@[simp] theorem canonical_ctxCmd {f : State → State} (hs : MemoriesCanonical s) (hf : MemoriesCanonical (f s)) :
    MemoriesCanonical (ctxCmd iss f s) := by
  unfold ctxCmd
  (repeat' split) <;> simp [hf, hs]

@[simp] theorem canonical_ctxPreempt (hs : MemoriesCanonical s) : MemoriesCanonical (ctxPreempt iss s) := by simp [ctxPreempt, hs]

@[simp] theorem canonical_stallPreemptStop (hs : MemoriesCanonical s) : MemoriesCanonical (stallPreemptStop n s) := by
  unfold stallPreemptStop
  (repeat' split) <;> simp [hs]

@[simp] theorem canonical_ctxStopped : MemoriesCanonical (ctxStopped s) ↔ MemoriesCanonical s := by
  unfold ctxStopped
  split
  · split_ifs <;> simp
  · rfl

@[simp] theorem canonical_markCtx : MemoriesCanonical (markCtx s) ↔ MemoriesCanonical s := by simp [markCtx]
@[simp] theorem canonical_storeError {sel : Nat} : MemoriesCanonical (storeError sel status s) ↔ MemoriesCanonical s := by simp [storeError]

@[simp] theorem canonical_saveEnds {label : W64} {whole store : Bool} {outcome : SaveOutcome} :
    MemoriesCanonical (saveEnds iss addr label whole store outcome s) ↔ MemoriesCanonical s := by
  unfold saveEnds
  (repeat' split) <;> simp

@[simp] theorem canonical_ctxSave {label : W64} {whole store : Bool} {outcome : SaveOutcome} (hs : MemoriesCanonical s) :
    MemoriesCanonical (ctxSave iss addr len label whole store outcome s) := by
  simp [ctxSave, hs]

@[simp] theorem canonical_scrambleExtents {es : List (Nat × Nat)} (hs : MemoriesCanonical s) :
    MemoriesCanonical (scrambleExtents es s) := by
  simp [scrambleExtents, hs]

@[simp] theorem canonical_restoreRefused {store : Bool} :
    MemoriesCanonical (restoreRefused iss code step store s) ↔ MemoriesCanonical s := by
  simp [restoreRefused]

@[simp] theorem canonical_restoreSteps {store : Bool} {b : List Byte} (hs : MemoriesCanonical s) :
    MemoriesCanonical (restoreSteps iss len store b s) := by
  have hwritten {es bs blocks hub} : MemoriesCanonical (putExtents es bs (putHub hub (putGateCredits blocks (putStalls blocks hub s)))) :=
    canonical_putExtents (canonical_putHub.2 (canonical_putGateCredits.2 (canonical_putStalls hs)))
  rw [restoreSteps]
  refine iteInduction (motive := MemoriesCanonical) (fun _ => canonical_restoreRefused.2 hs) fun _ => ?_
  refine iteInduction (motive := MemoriesCanonical) (fun _ => canonical_restoreRefused.2 hs) fun _ => ?_
  refine iteInduction (motive := MemoriesCanonical) (fun _ => canonical_ctxDone.2 hs) fun _ => ?_
  refine iteInduction (motive := MemoriesCanonical) (fun _ => ?_) fun _ => ?_
  · exact canonical_restoreRefused.2 (canonical_scrambleExtents hwritten)
  · rw [canonical_ctxDone, canonical_mk, canonical_fold]
    exact hwritten
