-- ==== Sys2Proof/Syntax.lean ====
section
/-! DEFINITION. The instructions: one constructor per row of spec/opcode_table.json, in the table's order (R90).
Operands are the instruction fields of R14: register numbers X and Y (4 bits), NN (8 bits), NNN (12 bits), N (4 bits). -/

namespace Sys2Proof

/-- A register number, X or Y: V0..VF; always in range, since the field has 4 bits (R21, R72). -/
abbrev RegIx := BitVec 4

/-- The low nibble N (R14). -/
abbrev Nibble := BitVec 4

/-- The low byte NN (R14). -/
abbrev Imm8 := BitVec 8

/-- The 12-bit field NNN (R14). -/
abbrev Imm12 := BitVec 12

/-- The 34 instructions of R90. A word that matches none of them is unknown-instruction (R201), which is no
instruction: the decoder rejects it by name and the step reports it. -/
inductive Instr where
  /-- `00E0`, R170. -/
  | clear
  /-- `00EE` Return, R100. -/
  | ret
  /-- `1NNN`, R101. -/
  | jump (nnn : Imm12)
  /-- `2NNN`, R102. -/
  | callSubroutine (nnn : Imm12)
  /-- `3XNN`, R103. -/
  | skipIfEqual (x : RegIx) (nn : Imm8)
  /-- `4XNN`, R104. -/
  | skipIfNotEqual (x : RegIx) (nn : Imm8)
  /-- `5XYN`, R105; N is not examined unless STRICT_5_9 (R92), and is kept so that the word can be rebuilt. -/
  | skipIfRegEqual (x y : RegIx) (n : Nibble)
  /-- `6XNN`, R120. -/
  | setRegister (x : RegIx) (nn : Imm8)
  /-- `7XNN`, R121. -/
  | addRegister (x : RegIx) (nn : Imm8)
  /-- `8XY0`, R130. -/
  | copy (x y : RegIx)
  /-- `8XY1` Or, R131. -/
  | bitOr (x y : RegIx)
  /-- `8XY2` And, R132. -/
  | bitAnd (x y : RegIx)
  /-- `8XY3` Xor, R133. -/
  | bitXor (x y : RegIx)
  /-- `8XY4`, R134. -/
  | add (x y : RegIx)
  /-- `8XY5`, R135. -/
  | subtract (x y : RegIx)
  /-- `8XY6`, R136. -/
  | shiftRight (x y : RegIx)
  /-- `8XY7`, R137. -/
  | subtractReverse (x y : RegIx)
  /-- `8XYE`, R138. -/
  | shiftLeft (x y : RegIx)
  /-- `9XYN`, R106; N as in `skipIfRegEqual`. -/
  | skipIfRegNotEqual (x y : RegIx) (n : Nibble)
  /-- `ANNN`, R122. -/
  | setIndex (nnn : Imm12)
  /-- `BNNN`, R107. -/
  | jumpWithOffset (nnn : Imm12)
  /-- `CXNN`, R123. -/
  | random (x : RegIx) (nn : Imm8)
  /-- `DXYN`, R171. -/
  | draw (x y : RegIx) (n : Nibble)
  /-- `EX9E`, R190. -/
  | skipIfKeyPressed (x : RegIx)
  /-- `EXA1`, R191. -/
  | skipIfKeyNotPressed (x : RegIx)
  /-- `FX07`, R180. -/
  | readDelayIntoRegister (x : RegIx)
  /-- `FX0A`, R192. -/
  | blockingKeyWait (x : RegIx)
  /-- `FX15`, R181. -/
  | writeRegisterIntoDelay (x : RegIx)
  /-- `FX18`, R182. -/
  | writeRegisterIntoSound (x : RegIx)
  /-- `FX1E`, R150. -/
  | addIndex (x : RegIx)
  /-- `FX29`, R151. -/
  | fontCharacterAddress (x : RegIx)
  /-- `FX33`, R152. -/
  | bcd (x : RegIx)
  /-- `FX55`, R154. -/
  | storeRegisters (x : RegIx)
  /-- `FX65`, R155. -/
  | loadRegisters (x : RegIx)
  deriving DecidableEq, Repr

end Sys2Proof
end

• • •

Description of the task >> Every entry above needs to be quoted exactly.

Written answer >>
@[simp] theorem canonical_ctxCmd {f : State → State} (hs : MemoriesCanonical s) (hf : MemoriesCanonical (f s)) :
    MemoriesCanonical (ctxCmd iss f s) := by
  unfold ctxCmd
  (repeat' split) <;> simp [hf, hs]

@[simp] theorem canonical_ctxPreempt (hs : MemoriesCanonical s) : MemoriesCanonical (ctxPreempt iss s) := by simp [ctxPreempt, hs]

@[simp] theorem canonical_stallPreemptStop (hs : MemoriesCanonical s) : MemoriesCanonical (stallPreemptStop n s) := by
  unfold stallPreemptStop
  (repeat' split) <;> simp [hs]

@[simp] theorem canonical_ctxStopped : MemoriesCanonical (ctxStopped s) ↔ MemoriesCanonical s := by
  unfold ctxStopped
  split
  · split_ifs <;> simp
  · rfl

@[simp] theorem canonical_markCtx : MemoriesCanonical (markCtx s) ↔ MemoriesCanonical s := by simp [markCtx]
@[simp] theorem canonical_storeError {sel : Nat} : MemoriesCanonical (storeError sel status s) ↔ MemoriesCanonical s := by simp [storeError]

@[simp] theorem canonical_saveEnds {label : W64} {whole store : Bool} {outcome : SaveOutcome} :
    MemoriesCanonical (saveEnds iss addr label whole store outcome s) ↔ MemoriesCanonical s := by
  unfold saveEnds
  (repeat' split) <;> simp

@[simp] theorem canonical_ctxSave {label : W64} {whole store : Bool} {outcome : SaveOutcome} (hs : MemoriesCanonical s) :
    MemoriesCanonical (ctxSave iss addr len label whole store outcome s) := by
  simp [ctxSave, hs]

@[simp] theorem canonical_scrambleExtents {es : List (Nat × Nat)} (hs : MemoriesCanonical s) :
    MemoriesCanonical (scrambleExtents es s) := by
  simp [scrambleExtents, hs]

@[simp] theorem canonical_restoreRefused {store : Bool} :
    MemoriesCanonical (restoreRefused iss code step store s) ↔ MemoriesCanonical s := by
  simp [restoreRefused]

@[simp] theorem canonical_restoreSteps {store : Bool} {b : List Byte} (hs : MemoriesCanonical s) :
    MemoriesCanonical (restoreSteps iss len store b s) := by
  have hwritten {es bs blocks hub} : MemoriesCanonical (putExtents es bs (putHub hub (putGateCredits blocks (putStalls blocks hub s)))) :=
    canonical_putExtents (canonical_putHub.2 (canonical_putGateCredits.2 (canonical_putStalls hs)))
  rw [restoreSteps]
  refine iteInduction (motive := MemoriesCanonical) (fun _ => canonical_restoreRefused.2 hs) fun _ => ?_
  refine iteInduction (motive := MemoriesCanonical) (fun _ => canonical_restoreRefused.2 hs) fun _ => ?_
  refine iteInduction (motive := MemoriesCanonical) (fun _ => canonical_ctxDone.2 hs) fun _ => ?_
  refine iteInduction (motive := MemoriesCanonical) (fun _ => ?_) fun _ => ?_
  · exact canonical_restoreRefused.2 (canonical_scrambleExtents hwritten)
  · rw [canonical_ctxDone, canonical_mk, canonical_fold]
    exact hwritten
-- ==== Sys2Proof/Syntax.lean ====
section
/-! DEFINITION. The instructions: one constructor per row of spec/opcode_table.json, in the table's order (R90).
Operands are the instruction fields of R14: register numbers X and Y (4 bits), NN (8 bits), NNN (12 bits), N (4 bits). -/

namespace Sys2Proof

/-- A register number, X or Y: V0..VF; always in range, since the field has 4 bits (R21, R72). -/
abbrev RegIx := BitVec 4

/-- The low nibble N (R14). -/
abbrev Nibble := BitVec 4

/-- The low byte NN (R14). -/
abbrev Imm8 := BitVec 8

/-- The 12-bit field NNN (R14). -/
abbrev Imm12 := BitVec 12

/-- The 34 instructions of R90. A word that matches none of them is unknown-instruction (R201), which is no
instruction: the decoder rejects it by name and the step reports it. -/
inductive Instr where
  /-- `00E0`, R170. -/
  | clear
  /-- `00EE` Return, R100. -/
  | ret
  /-- `1NNN`, R101. -/
  | jump (nnn : Imm12)
  /-- `2NNN`, R102. -/
  | callSubroutine (nnn : Imm12)
  /-- `3XNN`, R103. -/
  | skipIfEqual (x : RegIx) (nn : Imm8)
  /-- `4XNN`, R104. -/
  | skipIfNotEqual (x : RegIx) (nn : Imm8)
  /-- `5XYN`, R105; N is not examined unless STRICT_5_9 (R92), and is kept so that the word can be rebuilt. -/
  | skipIfRegEqual (x y : RegIx) (n : Nibble)
  /-- `6XNN`, R120. -/
  | setRegister (x : RegIx) (nn : Imm8)
  /-- `7XNN`, R121. -/
  | addRegister (x : RegIx) (nn : Imm8)
  /-- `8XY0`, R130. -/
  | copy (x y : RegIx)
  /-- `8XY1` Or, R131. -/
  | bitOr (x y : RegIx)
  /-- `8XY2` And, R132. -/
  | bitAnd (x y : RegIx)
  /-- `8XY3` Xor, R133. -/
  | bitXor (x y : RegIx)
  /-- `8XY4`, R134. -/
  | add (x y : RegIx)
  /-- `8XY5`, R135. -/
  | subtract (x y : RegIx)
  /-- `8XY6`, R136. -/
  | shiftRight (x y : RegIx)
  /-- `8XY7`, R137. -/
  | subtractReverse (x y : RegIx)
  /-- `8XYE`, R138. -/
  | shiftLeft (x y : RegIx)
  /-- `9XYN`, R106; N as in `skipIfRegEqual`. -/
  | skipIfRegNotEqual (x y : RegIx) (n : Nibble)
  /-- `ANNN`, R122. -/
  | setIndex (nnn : Imm12)
  /-- `BNNN`, R107. -/
  | jumpWithOffset (nnn : Imm12)
  /-- `CXNN`, R123. -/
  | random (x : RegIx) (nn : Imm8)
  /-- `DXYN`, R171. -/
  | draw (x y : RegIx) (n : Nibble)
  /-- `EX9E`, R190. -/
  | skipIfKeyPressed (x : RegIx)
  /-- `EXA1`, R191. -/
  | skipIfKeyNotPressed (x : RegIx)
  /-- `FX07`, R180. -/
  | readDelayIntoRegister (x : RegIx)
  /-- `FX0A`, R192. -/
  | blockingKeyWait (x : RegIx)
  /-- `FX15`, R181. -/
  | writeRegisterIntoDelay (x : RegIx)
  /-- `FX18`, R182. -/
  | writeRegisterIntoSound (x : RegIx)
  /-- `FX1E`, R150. -/
  | addIndex (x : RegIx)
  /-- `FX29`, R151. -/
  | fontCharacterAddress (x : RegIx)
  /-- `FX33`, R152. -/
  | bcd (x : RegIx)
  /-- `FX55`, R154. -/
  | storeRegisters (x : RegIx)
  /-- `FX65`, R155. -/
  | loadRegisters (x : RegIx)
  deriving DecidableEq, Repr

end Sys2Proof
end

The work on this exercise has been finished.